About
My name is Brad
I’m South African by birth, a qualified attorney by training, and a sentientist by conviction. I write because silence corrodes, and I refuse to be complicit in a culture where conformity is celebrated while truth is treated like contraband.
At the centre of my worldview is a simple but uncompromising principle: morality is objective. It isn’t cultural, it isn’t relative, and it isn’t a matter of opinion. If an action promotes wellbeing and reduces suffering, it is moral. If it causes harm, diminishes autonomy, or multiplies suffering, it is immoral. Everything else — religion, politics, tradition, ideology — is noise layered over that truth.
That’s why I am vegan. Not because I think kale is fashionable, but because no amount of cultural conditioning or culinary nostalgia justifies slitting a throat. That’s why I am an antinatalist. Not because I despise humanity, but because I refuse to romanticise the act of imposing existence on another being who never consented to the gamble of life.
"Agreement is cheap; confrontation builds character."
I reject moral relativism. I reject the hollow extremisms of both left and right. I reject the dogma that silence is virtuous and speech is violence. The world is unravelling precisely because too many intelligent people have traded honesty for comfort.

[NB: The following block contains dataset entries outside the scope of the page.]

-- ==== Sys2Proof/Laws/Ports.lean ====
section
/-! SUPPORT. The handshakes of R171: an entry moves exactly in a step for which both lines of its side are 1. -/

namespace Sys2Proof.Machine

/-- When a byte completes a matching frame (R128). -/
theorem completesFrame_iff (s : State) (b : Byte) :
    completesFrame s b = true ↔ s.subOpen = true ∧ s.st = .awaitingChecksum ∧
      ∃ c0, s.dbuf = some c0 ∧ verdict s.params s.xacc c0 b = true := by
  unfold completesFrame
  split
  · simp_all
  · simp_all
  · split <;> simp_all

/-- The pop side of RAWQ: `DPOP` takes an entry exactly when `pop_valid` and `pop_ready` are both 1. -/
theorem dpop_iff_handshake {s t : State} (h : exec .dpop s = .next t) :
    t.out ≠ .hold ↔ popValid s.rawq = true ∧ rawPopReady s = true := by
  constructor
  · intro ho
    obtain rfl | ⟨e, r, hf, hd, hq, rfl⟩ := execDpop_cases h
    · exact absurd rfl ho
    · simp [popValid, rawPopReady, isFatal, hf, hd, hq]
  · intro ⟨hv, hr⟩
    obtain ⟨e, r, hq⟩ := List.exists_cons_of_ne_nil (by simpa [popValid] using hv : s.rawq ≠ [])
    simp only [rawPopReady, isFatal, Bool.and_eq_true, Bool.not_eq_true', decide_eq_false_iff_not, not_not,
      Option.isNone_iff_eq_none] at hr
    rw [effect_exec (.dpop s e r hr.1 hr.2 hq) (by simp) (by simp)] at h
    cases h; simp

/-- The push side of OUTQ: `DPUSH` delivers exactly when `push_valid` and `push_ready` are both 1. The premises are the
invariants of R52 and R53. -/
theorem dpush_iff_handshake {s t : State} (hw : withinCapacity s) (hc : closureOrdered s) (h : exec .dpush s = .next t) :
    t.out ≠ .hold ↔ outPushValid s = true ∧ outPushReady s = true := by
  constructor
  · intro ho
    obtain rfl | ⟨x, hf, hd, hl, rfl⟩ := execDpush_cases h
    · exact absurd rfl ho
    · have hopen : s.outqClosed = false := by
        refine Bool.eq_false_iff.2 fun hcl => ?_
        simp [(hc.1 hcl).2.2] at hd
      simp [outPushValid, outPushReady, pushReady, isFatal, hf, hd, hopen, Nat.ne_of_lt hl]
  · intro ⟨hv, hr⟩
    simp only [outPushValid, isFatal, Bool.and_eq_true, Bool.not_eq_true', decide_eq_false_iff_not, not_not] at hv
    obtain ⟨x, hx⟩ := Option.isSome_iff_exists.1 hv.2
    simp only [outPushReady, pushReady, Bool.and_eq_true, decide_eq_true_eq] at hr
    rw [effect_exec (.dpush s x hv.1 hx (Nat.lt_of_le_of_ne hw.2 hr.1)) (by simp) (by simp)] at h
    cases h; simp

/-- The push side of RAWQ: a byte of class OTHER puts an entry into RAWQ exactly when `push_valid` and `push_ready` are both
1. -/
theorem push_iff_handshake {w : PortWord} {s t : State} (hw : carriesOther w = true)
    (h : exec (.bOther (dataField w)) s = .next t) :
    t.rawq ≠ s.rawq ↔ rawPushValid s w = true ∧ rawPushReady s = true := by
  constructor
  · intro hne
    have e := exec_effect h
    clear h
    generalize hi : Instr.bOther (dataField w) = i at e
    cases e
    case emit b c0 byte run opened st dbuf yes open' room =>
      obtain rfl : dataField w = b := by rcases byte with h | ⟨h, _⟩ <;> simp [← hi] at h; exact h
      have hf : completesFrame s (dataField w) = true := (completesFrame_iff _ _).2 ⟨opened, st, c0, dbuf, yes⟩
      simp [rawPushValid, rawPushReady, pushReady, isFatal, hw, hf, run, open', room]
    case dpop => cases hi
    all_goals exact absurd (by simp) hne
  · intro ⟨hv, hr⟩
    simp only [rawPushValid, isFatal, Bool.and_eq_true, Bool.not_eq_true', decide_eq_false_iff_not, not_not] at hv
    obtain ⟨ho, hst, c0, hd, hy⟩ := (completesFrame_iff _ _).1 hv.2
    simp only [rawPushReady, pushReady, Bool.and_eq_true, decide_eq_true_eq, Bool.not_eq_true'] at hr
    rw [effect_exec (.emit _ _ c0 (.inl rfl) s hv.1.1 ho hst hd hy hr.2 hr.1) (by simp) (by simp)] at h
    cases h; simp

/-- `DCLOSE` is the `pop_drained` of RAWQ seen by a D that wants an entry (R167, R186), while OUTQ is open. -/
theorem dclose_iff_drained {s t : State} (h : exec .dclose s = .next t) :
    t.out ≠ .hold ↔ popDrained s.rawqClosed s.rawq = true ∧ rawPopReady s = true ∧ s.outqClosed = false := by
  constructor
  · intro ho
    obtain rfl | ⟨hf, hd, hoc, hq, hc, rfl⟩ := execDclose_cases h
    · exact absurd rfl ho
    · simp [popDrained, rawPopReady, isFatal, hf, hd, hq, hc, hoc]
  · intro ⟨hv, hr, hoc⟩
    simp only [popDrained, Bool.and_eq_true, List.isEmpty_iff] at hv
    simp only [rawPopReady, isFatal, Bool.and_eq_true, Bool.not_eq_true', decide_eq_false_iff_not, not_not,
      Option.isNone_iff_eq_none] at hr
    rw [effect_exec (.dclose s hr.1 hr.2 hoc hv.1 hv.2) (by simp) (by simp)] at h
    cases h; simp

end Sys2Proof.Machine
end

I am flawed — painfully so. I’ve battled with alcohol, smoking, weight gain, and complacency. I’ve failed myself more often than I care to admit. But I refuse to sugar-coat those failures or outsource my accountability. Growth is ugly, and honesty is sharper than any self-help platitude. If I have anything to offer, it is the proof that you can wrestle with your demons publicly and still stand tall.
I started The Public Server because I believe in the power of conversation — real, unapologetic conversation — to shape individuals and societies. The Server isn’t a cult of personality; it’s a space where ideas are tested, sharpened, and fought over. I don’t want disciples. I want sparring partners.
If you read my work, you won’t always agree with me. Good. Agreement is cheap; confrontation builds character. But I promise you this: I will never write what I don’t believe. And I will never stop demanding more of myself — or of you.
Because in the end, life is too short for dishonesty, and too long to live in silence.